Integrated urban models (IUMs) can help us gain a better understanding of urban dynamics by creating simplified future scenarios that can be manipulated through simulation. They enable virtual experimentation, allowing the potential impact of new infrastructure, technologies or policies to be determined, which can support strategic planning. Models can also act as powerful tools for facilitating participatory, collaborative decision-making. The visual outputs provide a series of “what if” scenarios, dependant on the strategic policy decisions that are made.
The aim of the survey was to learn more about the use of integrated urban modelling tools by Nordic authorities through the following questions:
- To what extent are integrated urban models being used by Nordic planning authorities?
- What are the basic technical details of the models being used?
- How are these models developed, implemented and used as planning support systems?
The survey revealed that only six out of the 50 responding local and regional authorities use truly integrated models, by which we mean models that provide urban development forecasts dependent on chosen planning strategies integrating multiple environmental, social and economic variables. Simpler models focusing on single sets of data and GIS-based models are however used by the vast majority of respondents.
The low number of users of integrated models appears to be due to a lack of awareness of their uses and benefits, which makes it important that new information be communicated to planners and policymakers efficiently. Additional factors acting as barriers to the use of integrated models are the lack of in house expertise in these oftentimes complex models, their high costs, the small size of many municipalities and the lack of access to necessary data.

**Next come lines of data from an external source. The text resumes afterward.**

-- ==== Sys2Proof/WellFormed.lean ====
section
/-! DEFINITION. Which assembler lines the assembler accepts (R64). An `Instr` needs no check of its own: its
operands have the width of their field (log entry 7). -/

namespace Sys2Proof

/-- R64: "A format-B operand must be in 0 to 255 and a format-W operand in 0 to 0xFFFFFFFF; the assembler
refuses anything else". A format-B or format-W line without an operand is refused: DESIGN CHOICE, log entry 10 (R64's
"operand 0 when there is none" could also be read as giving such a line the operand 0). A format-N line with an operand
is refused, 0 included: DEDUCED, log entry 10. -/
def SourceLine.wf (l : SourceLine) : Bool :=
  match Machine.formatOf l.mnemonic, l.operand with
  | .noOperand, none => true
  | .noOperand, some _ => false
  | .byteOperand, some n => decide (n < 256)
  | .byteOperand, none => false
  | .wordOperand, some n => decide (n < 4294967296)
  | .wordOperand, none => false

/-- The well-formedness of an operation is that of its assembler line. -/
def Instr.wf (i : Instr) : Bool := i.toSource.wf

end Sys2Proof
end

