/-- 30_encoding.md section 6 (R64): a well-formed line assembles to the word of the operation it spells, any other is
refused. That a format-B or format-W line without an operand is ill-formed is the model's choice (DESIGN CHOICE, log
entry 10), and that a format-N line with an operand is ill-formed is DEDUCED (log entry 10). -/
def Obligations.AssemblerLinesEncodeTheirOperation : Prop :=
  (∀ l : SourceLine, l.wf = true →
    ∃ i w, assemble l = some w ∧ decode w = .ok i ∧ i.toSource = l) ∧
  (∀ l : SourceLine, l.wf = false → assemble l = none) ∧
  (∀ i : Instr, assemble i.toSource = some (encode i))

/-- 00_scope.md section 6 (R3): the helper `xpose4`, its domain, its bytes, and that it is an involution. That the
empty sequence is refused is the model's inference from "a positive multiple of 4" (DEDUCED, log entry 11). -/
def Obligations.Xpose4ReversesEachGroupOfFour : Prop :=
  (∀ s : List Byte, 0 < s.length → s.length % 4 = 0 →
    ∃ out, xpose4 s = some out ∧ out.length = s.length ∧
      (∀ k j, j < 4 → 4 * k + 3 < s.length → out[4 * k + j]? = s[4 * k + 3 - j]?) ∧ xpose4 out = some s) ∧
  (∀ s : List Byte, (s.length = 0 ∨ s.length % 4 ≠ 0) → xpose4 s = none)
end

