-- ==== Sys2Proof/Tests/Slice0.lean ====
section
/-! SUPPORT. Tests. Expected values are those of spec/95_test_vectors.md (V, W, F, P, section 5 and 6) or of the rule a
comment names. After them, for each statement with hypotheses, a witness that meets them. -/

namespace Sys2Proof.Tests

open Sys2Proof.Machine

/-! ## Helpers -/

def reset : State := State.reset

/-- `n` bytes 55, as in P5. -/
def fill (n : Nat) : List Byte := List.replicate n 0x55#8

/-- A state with `n` bytes in the buffer, the other registers at reset. -/
def holding (n : Nat) : State := { State.reset with pay := fill n }

/-- A state with the words of a list at the port. -/
def issuing (ws : List OpWord) : State := { State.reset with port := ws.map .issue }

def stateOf (o : Host.Outcome State Fault Refusal) : Option State :=
  match o with
  | .next t => some t
  | .fault _ => none
  | .refused _ => none

theorem exists_next_of_isSome {i : Instr} {s : State} (h : (stateOf (exec i s)).isSome = true) :
    ∃ t, exec i s = .next t := by
  cases he : exec i s with
  | next t => exact ⟨t, rfl⟩
  | fault r => cases r
  | refused r => simp [stateOf, he] at h

/-- The response an operation gives at a state. -/
def responseOf (i : Instr) (s : State) : Option Response := (stateOf (exec i s)).bind (fun t => t.responses.getLast?)

/-! ## Well-formedness: an ill-formed term for each check -/

theorem test_wf_refuses_operand_of_format_n : (SourceLine.mk .nop (some 0)).wf = false := by decide
theorem test_wf_refuses_missing_byte : (SourceLine.mk .crcByte none).wf = false := by decide
theorem test_wf_refuses_byte_256 : (SourceLine.mk .frmPush (some 256)).wf = false := by decide
theorem test_wf_refuses_missing_word : (SourceLine.mk .crcSeed none).wf = false := by decide
theorem test_wf_refuses_word_above_32_bits : (SourceLine.mk .frmOpc (some 4294967296)).wf = false := by decide
theorem test_wf_accepts_largest_operands :
    (SourceLine.mk .frmPush (some 255)).wf = true ∧ (SourceLine.mk .crcSeed (some 4294967295)).wf = true := by decide
theorem test_page_size_128_only : Config.pageSizeAdmitted 128 = true ∧ Config.pageSizeAdmitted 64 = false ∧
    Config.pageSizeAdmitted 256 = false ∧ Config.halfLen = 64 ∧ Config.payCap = 64 := by decide
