-- ==== Sys2Proof/Config.lean ====
section
/-! DEFINITION. The implementation parameters of 00_scope.md R9 and the values that R10 and R36 fix.
The parameters are plain data that State carries (notes/assumptions/7.md), so a statement over all states
is a statement over all parameter values; `Config.default` holds the defaults of R9. The open parameter
REMAP is no field: the block never applies it (R7 item 2, 45_container.md R259). -/

namespace Sys2Proof

/-- `ODD_TAIL_MODE`: what a refill does with a single trailing byte (40_bit_cursor.md R103). -/
inductive OddTailMode where
  /-- The byte is never delivered. -/
  | drop
  /-- The byte is delivered as 8 bits. -/
  | use
deriving DecidableEq, Repr

/-- `PAL_B_ENC_MODE`: the quantized-palette encode rule (42_palette.md R155). -/
inductive PalBEncMode where
  /-- Round to the nearest level. -/
  | round
  /-- Take the top 3 bits of the channel. -/
  | top3
deriving DecidableEq, Repr

/-- The parameters of one block (00_scope.md R9) and its base address on the host bus (20_memory.md R66). -/
structure Config where
  /-- `SRC_CAP`: bytes of SRC. -/
  srcCap : Nat
  /-- `DST_CAP`: bytes of DST. -/
  dstCap : Nat
  /-- `PIX_CAP`: entries of PIX. -/
  pixCap : Nat
  /-- `WARN_CAP`: entries of WARNLOG. -/
  warnCap : Nat
  /-- `ITER_FACTOR`: the iteration-ceiling factor. -/
  iterFactor : Nat
  /-- `ODD_TAIL_MODE`. -/
  oddTail : OddTailMode
  /-- `PAL_B_ENC_MODE`. -/
  palBEnc : PalBEncMode
  /-- `SF1PC_BASE`: the address of the register CMD on the host bus. -/
  base : Nat
deriving DecidableEq, Repr

/-- The constraints column of 00_scope.md R9. -/
abbrev Config.Legal (c : Config) : Prop :=
  (2 ≤ c.srcCap ∧ c.srcCap ≤ 2 ^ 24) ∧ (16384 ≤ c.dstCap ∧ c.dstCap ≤ 2 ^ 24) ∧
  (4096 ≤ c.pixCap ∧ c.pixCap ≤ 2 ^ 22) ∧ (7 ≤ c.warnCap ∧ c.warnCap ≤ 64) ∧ 2 ≤ c.iterFactor

/-- The defaults of 00_scope.md R9. The base address has no default in the spec (OPEN): 0 is a
DESIGN CHOICE (notes/assumptions/8.md), unsafe only for a claim about State.reset's own bus addresses. -/
def Config.default : Config where
  srcCap := 65536
  dstCap := 65536
  pixCap := 4096
  warnCap := 16
  iterFactor := 16
  oddTail := .drop
  palBEnc := .round
  base := 0

/-- The constant register ID, "SF1P" (10_state.md R36). -/
def Config.idWord : Word := 0x53463150#32

/-- Side of the Variant B image in pixels (00_scope.md R10). -/
def Config.imgSide : Nat := 64

/-- Pixels of the Variant B image (00_scope.md R10). -/
def Config.imgSize : Nat := 4096

/-- Entries of PALRAM (10_state.md R41). -/
def Config.palramSize : Nat := 16

/-- Bytes of PALB (10_state.md R42). -/
def Config.palbSize : Nat := 32

/-- Bytes of BLINK_TBL and of TALK_TBL: 255 records of 4 (10_state.md R43). -/
def Config.tableSize : Nat := 1020

end Sys2Proof
end

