-- ==== Sys2Proof/Machine/Ops.lean ====
section
/-! DEFINITION. The operations every command shares: reading and writing a memory in its canonical form,
issuing and ending a command (with the one operation that a `raise` is, 60_exceptions.md R274, and the issue
that ends a failure, R286), the iteration ceiling (43_decoder.md R182), and the platform's reset. -/

namespace Sys2Proof.Machine

/-- The entry at address `a`; an unlisted address reads as `Memory.unlisted`. -/
def Memory.read {w : Nat} : Memory w → Nat → BitVec w
  | [], _ => Memory.unlisted w
  | (b, v) :: rest, a => if a = b then v else Memory.read rest a

/-- The `n` entries from address `base` on, lowest address first. -/
def Memory.readList {w : Nat} (m : Memory w) (base n : Nat) : List (BitVec w) :=
  (List.range n).map fun i => m.read (base + i)

/-- The listed entries of a block of consecutive entries from `base` on. -/
def Memory.cells {w : Nat} (base : Nat) : List (BitVec w) → Memory w
  | [] => []
  | v :: vs => if v = Memory.unlisted w then Memory.cells (base + 1) vs else (base, v) :: Memory.cells (base + 1) vs

/-- Store `vs` at the addresses `base`, `base + 1`, …, keeping the canonical form. -/
def Memory.writeList {w : Nat} (m : Memory w) (base : Nat) (vs : List (BitVec w)) : Memory w :=
  m.filter (fun c => decide (c.1 < base)) ++ Memory.cells base vs
    ++ m.filter (fun c => decide (base + vs.length ≤ c.1))

/-- Store one entry. -/
def Memory.write {w : Nat} (m : Memory w) (a : Nat) (v : BitVec w) : Memory w := m.writeList a [v]

/-- Set the first `n` entries to 0 (the clear of 43_decoder.md R181). -/
def Memory.clear {w : Nat} (m : Memory w) (n : Nat) : Memory w := m.writeList 0 (List.replicate n 0#w)

/-- The canonical form: addresses strictly rising, no entry equal to what an unlisted address reads as. -/
def Memory.wf {w : Nat} : Memory w → Bool
  | [] => true
  | (a, v) :: rest => decide (v ≠ Memory.unlisted w) && rest.all (fun c => decide (a < c.1)) && Memory.wf rest

/-- Every listed address is below `n`, the memory's capacity. -/
def Memory.within {w : Nat} (n : Nat) (m : Memory w) : Bool := m.all fun c => decide (c.1 < n)

/-- The memory of capacity `cap` whose entries from 0 on are `vs`, in canonical form. -/
def Memory.ofList {w : Nat} (cap : Nat) (vs : List (BitVec w)) : Memory w := Memory.cells 0 (vs.take cap)

/-- How the body of a command ends: the three endings of 60_exceptions.md R276. -/
inductive Ending where
  /-- Normal end. -/
  | normal
  /-- The reader was exhausted: TruncatedStream (R272). -/
  | truncated
  /-- `raise E(info)` (R274). -/
  | raised (e : Failure)
deriving DecidableEq, Repr

/-- Issue of a command: BUSY is set, TRUNC and ERR are cleared (10_state.md R24). It is also the only return
from a failure (60_exceptions.md R286). -/
def State.issue (s : State) : State := { s with busy := true, trunc := false, err := none }

/-- Completion of a command that ended normally: BUSY is cleared (R24). -/
def State.complete (s : State) : State := { s with busy := false }

/-- Completion of a command that ran out of bits: TRUNC = 1, ERR stays 0 (R272, 43_decoder.md R183). -/
def State.truncate (s : State) : State := { s with trunc := true, busy := false }

/-- `raise E(info)`: the command ends with ERR = E's code, TRUNC = 0 and BUSY = 0; all else stays as the
command left it, and nothing records `info` (60_exceptions.md R271, R274). -/
def State.raise (s : State) (e : Failure) : State := { s with trunc := false, err := some e, busy := false }

/-- The end of a command, by the way its body ended (R276). -/
def State.finish (s : State) : Ending → State
  | .normal => s.complete
  | .truncated => s.truncate
  | .raised e => s.raise e

/-- One command as one atomic step (70_reset_and_hazards.md R305): issue, body, completion
(notes/assumptions/1.md). -/
def State.run (s : State) (body : State → Ending × State) : Host.Outcome State Fault Refusal :=
  .next ((body s.issue).2.finish (body s.issue).1)

/-- A word that fails a check of 30_encoding.md R81: ILLEGAL_COMMAND, with no other effect
(60_exceptions.md R281). -/
def State.illegalCommand (s : State) : State := s.issue.raise .illegalCommand

/-- What one iteration of a decode or encode loop does: go on, or end the command. -/
inductive Turn (σ : Type) where
  | again (x : σ)
  | stop (e : Ending) (x : σ)

/-- A loop `while more x: Tick(); turn` under the iteration ceiling of 43_decoder.md R182. The first argument is
the number of Ticks that may still pass, L at the start: the Tick after the last of them raises
RUNTIME_INVARIANT_FAILURE before its iteration reads anything (60_exceptions.md R284). -/
def tickLoop {σ : Type} (more : σ → Bool) (turn : σ → Turn σ) : Nat → σ → Ending × σ
  | 0, x => if more x then (.raised .runtimeInvariantFailure, x) else (.normal, x)
  | n + 1, x =>
    if more x then
      match turn x with
      | .again y => tickLoop more turn n y
      | .stop e y => (e, y)
    else (.normal, x)

/-- The ceiling L = ITER_FACTOR · (size + 1) (43_decoder.md R182). -/
def tickLimit (c : Config) (size : Nat) : Nat := c.iterFactor * (size + 1)

/-- The memories a draw gives a block with parameters `c` (10_state.md R50): each cut at its capacity. -/
def Draw.load (d : Draw) (c : Config) : Memories where
  src := Memory.ofList c.srcCap d.src
  dst := Memory.ofList c.dstCap d.dst
  pix := Memory.ofList c.pixCap d.pix
  palram := Memory.ofList Config.palramSize d.palram
  palb := Memory.ofList Config.palbSize d.palb
  blinkTbl := Memory.ofList Config.tableSize d.blinkTbl
  talkTbl := Memory.ofList Config.tableSize d.talkTbl
  warnlog := Memory.ofList c.warnCap d.warnlog

/-- A block with parameters `c` right after reset, its memories as drawn (70_reset_and_hazards.md R301). -/
def State.afterReset (c : Config) (d : Draw) : State := { State.reset with cfg := c, mem := d.load c }

/-- The platform's reset between two steps (70_reset_and_hazards.md R300, R301): every register at its reset value,
the memories as drawn; the parameters, the outside world's plan and the values already read stay
(notes/assumptions/6.md). -/
def State.platformReset (s : State) (d : Draw) : State :=
  { State.afterReset s.cfg d with program := s.program, replies := s.replies }

end Sys2Proof.Machine
end

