/-- The flag bit and its part, with everything they can do; `cutFlag` gives the copy-down either way. -/
theorem flagPart_cases (q : Source) {r : Reader} (h : r.Ok) (pos : Nat) (v : Pixel) (m : Memory 4) (f : Bool) :
    ∃ (e : Ending) (r' : Reader), flagPart q pos v f { rd := r, pix := m }
        = (e, { rd := r', pix := copyDownLeft pos (cutFlag (f :: pendingBits q r)).left v m }) ∧
      ((e = .normal ∧ ∃ x : FlagB, f :: x.tail = x.bits ∧ Delivers q r x.tail r') ∨ e = .truncated ∧ Drains q r r') := by
  cases f with
  | false => exact ⟨.normal, r, by simp [flagPart, copyDownLeft, cutFlag, FlagB.left], .inl ⟨rfl, .zero, rfl, Delivers.refl h⟩⟩
  | true =>
    rcases readCopyDown_cases q h with ⟨l, r1, h1, d1, hx⟩ | ⟨r1, h1, d1, h0⟩
    · rcases readBits_cases q d1.ok 3 with ⟨r2, h2, d2, hl⟩ | ⟨r2, h2, d2, -⟩
      · obtain ⟨sent, hs⟩ := sentinel_of_bits (List.length_take_of_le hl)
        obtain ⟨x, hb, -⟩ := hx sent
        have ht : x.tail = l ++ bitsOf sent.toNat 3 := by
          rw [FlagB.bits_eq, List.cons_append] at hb
          exact (List.cons.inj hb).2
        refine ⟨.normal, r2, by simp only [flagPart, if_true, h1, h2], .inl ⟨rfl, x, ?_, ?_⟩⟩
        · rw [hb, ht, List.cons_append]
        · rw [ht, hs]
          exact d1.trans d2
      · exact ⟨.truncated, r2, by simp only [flagPart, if_true, h1, h2], .inr ⟨rfl, d1.drains d2⟩⟩
    · exact ⟨.truncated, r1, by simp [flagPart, h1, h0, copyDownLeft], .inr ⟨rfl, d1⟩⟩

/-! ## One turn -/

/-- The reads of PIX after a run's stores (R198, R199, R201). -/
theorem read_runStores (x : RunB) {pos : Nat} (hpos : pos < 4096) (m : Memory 4) (p : Nat) :
    (replicateRun pos (min x.len (2 ^ 32 - 1)) x.v (copyDownLeft pos x.flag.left x.v (m.write pos x.v))).read p
      = if x.paints pos p then x.v else m.read p := by
  rw [read_replicateRun hpos, read_copyDownLeft, Memory.read_write]
  by_cases hp : x.paints pos p = true
  · rw [if_pos hp]
    simp only [RunB.paints, decide_eq_true_eq] at hp
    split
    · rfl
    · split
      · rfl
      · rw [if_pos (by omega)]
  · rw [if_neg hp]
    simp only [RunB.paints, decide_eq_true_eq] at hp
    split_ifs <;> first | rfl | omega

/-- A turn on a whole run: its stores, its bits, and the advance (R195, R198 to R202). -/
theorem LoopB.turn_run {q : Source} {pos : Nat} {c : Canvas} (h : c.rd.Ok) (x : RunB)
    {rest : List Bool} (hp : pendingBits q c.rd = x.bits ++ rest) :
    ∃ r', LoopB.turn q { pos := pos, canvas := c } = .again
        { pos := pos + min x.len (2 ^ 32 - 1)
          canvas := { rd := r'
                      pix := replicateRun pos (min x.len (2 ^ 32 - 1)) x.v
                        (copyDownLeft pos x.flag.left x.v (c.pix.write pos x.v)) } } ∧
      Delivers q c.rd x.bits r' ∧ pendingBits q r' = rest := by
  rw [RunB.bits, List.append_assoc, List.append_assoc] at hp
  obtain ⟨r1, h1, d1, p1⟩ := readBits_bitsOf x.v.isLt h hp
  rw [FlagB.bits_eq, List.cons_append] at p1
  obtain ⟨r2, h2, d2, p2⟩ := readBit_cons d1.ok p1
  obtain ⟨r3, h3, d3, p3⟩ := flagPart_got d2.ok pos x.v (c.pix.write pos x.v) x.flag p2
  obtain ⟨r4, h4, d4, p4⟩ := lcDecodeSat_lcBits d3.ok p3
  refine ⟨r4, ?_, ?_, p4⟩
  · simp only [LoopB.turn, h1, toPixel_toNat, h2, h3, runPart, h4]
  · have := ((d1.trans d2).trans d3).trans d4
    rwa [List.append_assoc (bitsOf _ _), List.singleton_append, ← FlagB.bits_eq] at this

/-- The reads of PIX after a pixel and a copy-down alone (R198, R199). -/
theorem read_cutStores {pos : Nat} (hpos : pos < 4096) (v : Pixel) (x : FlagB) (m : Memory 4) (p : Nat) :
    (copyDownLeft pos x.left v (m.write pos v)).read p
      = if p < 4096 then paintB [{ v := v, flag := x, len := 0 }] pos m.read p else m.read p := by
  rw [read_copyDownLeft, Memory.read_write]
  simp only [paintB, RunB.paints, decide_eq_true_eq]
  by_cases h1 : p < 4096 ∧ x.left ≠ 0 ∧ p = pos + 64 - x.left
  · rw [if_pos h1, if_pos h1.1, if_pos ⟨h1.1, .inr (.inl h1.2)⟩]
  · rw [if_neg h1]
    by_cases h2 : p = pos
    · rw [if_pos h2, if_pos (by omega), if_pos ⟨by omega, .inl h2⟩]
    · rw [if_neg h2, if_neg (c := p < 4096 ∧ _) (by omega), ite_self]

theorem cutRun_short {l : List Bool} (h : l.length < 4) : cutRun l = [] := by
  match l, h with
  | [], _ => rfl
  | [_], _ => rfl
  | [_, _], _ => rfl
  | [_, _, _], _ => rfl

theorem cutRun_long {l : List Bool} (h : 4 ≤ l.length) :
    cutRun l = [{ v := toPixel (natOfBits (l.take 4)), flag := cutFlag (l.drop 4), len := 0 }] := by
  match l, h with
  | _ :: _ :: _ :: _ :: _, _ => rfl

/-- A turn on bits that start with no whole run: it takes them all, and stores what `cutRun` says (R183). -/
theorem LoopB.turn_cut {q : Source} {pos : Nat} (hpos : pos < 4096) {c : Canvas} (h : c.rd.Ok)
    (hp : ∀ (x : RunB) (l : List Bool), pendingBits q c.rd ≠ x.bits ++ l) :
    ∃ r' m, LoopB.turn q { pos := pos, canvas := c } = .stop .truncated { pos := pos, canvas := { rd := r', pix := m } } ∧
      Drains q c.rd r' ∧ ∀ p, m.read p = if p < 4096 then paintB (cutRun (pendingBits q c.rd)) pos c.pix.read p
        else c.pix.read p := by
  rcases readBits_cases q h 4 with ⟨r1, h1, d1, hl⟩ | ⟨r1, h1, d1, hl⟩
  · have hv : bitsOf (toPixel (natOfBits ((pendingBits q c.rd).take 4))).toNat 4 = (pendingBits q c.rd).take 4 := by
      have hb := bitsOf_natOfBits ((pendingBits q c.rd).take 4)
      rw [List.length_take_of_le hl] at hb
      rw [toPixel_natOfBits (List.length_take_of_le hl), hb]
    have hrest : pendingBits q r1 = (pendingBits q c.rd).drop 4 := by
      have := d1.pending
      conv at this => lhs; rw [← List.take_append_drop 4 (pendingBits q c.rd)]
      exact (List.append_cancel_left this).symm
    rw [cutRun_long hl, ← hrest]
    generalize hw : toPixel (natOfBits ((pendingBits q c.rd).take 4)) = v at hv
    rcases hb : pendingBits q r1 with _ | ⟨f, l⟩
    · refine ⟨r1, _, ?_, d1.drains (Drains.refl d1.ok hb), fun p => read_cutStores hpos v .zero c.pix p⟩
      simp [LoopB.turn, h1, hw, (readBit_nil d1.ok hb).1, copyDownLeft, FlagB.left]
    · obtain ⟨r2, h2, d2, p2⟩ := readBit_cons d1.ok hb
      obtain ⟨e, r3, h3, hc⟩ := flagPart_cases q d2.ok pos v (c.pix.write pos v) f
      rw [p2] at h3
      rcases hc with ⟨rfl, x, hx, d3⟩ | ⟨rfl, d3⟩
      · rcases lcDecodeSat_cases q d3.ok with ⟨len, rest, r4, hs, -⟩ | ⟨r4, h4, d4, -⟩
        · exfalso
          refine hp { v := v, flag := x, len := len } rest ?_
          rw [RunB.bits, hv, ← hx]
          have := ((d1.trans d2).trans d3).pending
          rw [hs] at this
          simpa using this
        · refine ⟨r4, _, ?_, ((d1.trans d2).trans d3).drains d4, fun p => read_cutStores hpos v _ c.pix p⟩
          simp only [LoopB.turn, h1, hw, h2, h3, runPart, h4]
      · refine ⟨r3, _, ?_, (d1.trans d2).drains d3, fun p => read_cutStores hpos v _ c.pix p⟩
        simp only [LoopB.turn, h1, hw, h2, h3]
  · exact ⟨r1, c.pix, by simp only [LoopB.turn, h1], d1, fun p => by rw [cutRun_short hl]; simp [paintB]⟩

Analysis of the responses did however point to a high degree of collaboration when it comes to the development and implementation of models, both between municipalities and between municipalities and regional authorities. This offers the potential of viewing models as a means to further cooperation across administrative borders around a future planning project. Indeed, this would tap into the models’ most important contribution: the provision of visual representations of alternative planning strategies. These maps can then be used as a basis for discussion and decision-making with involved stakeholders and devising planning strategies that integrate multiple variables.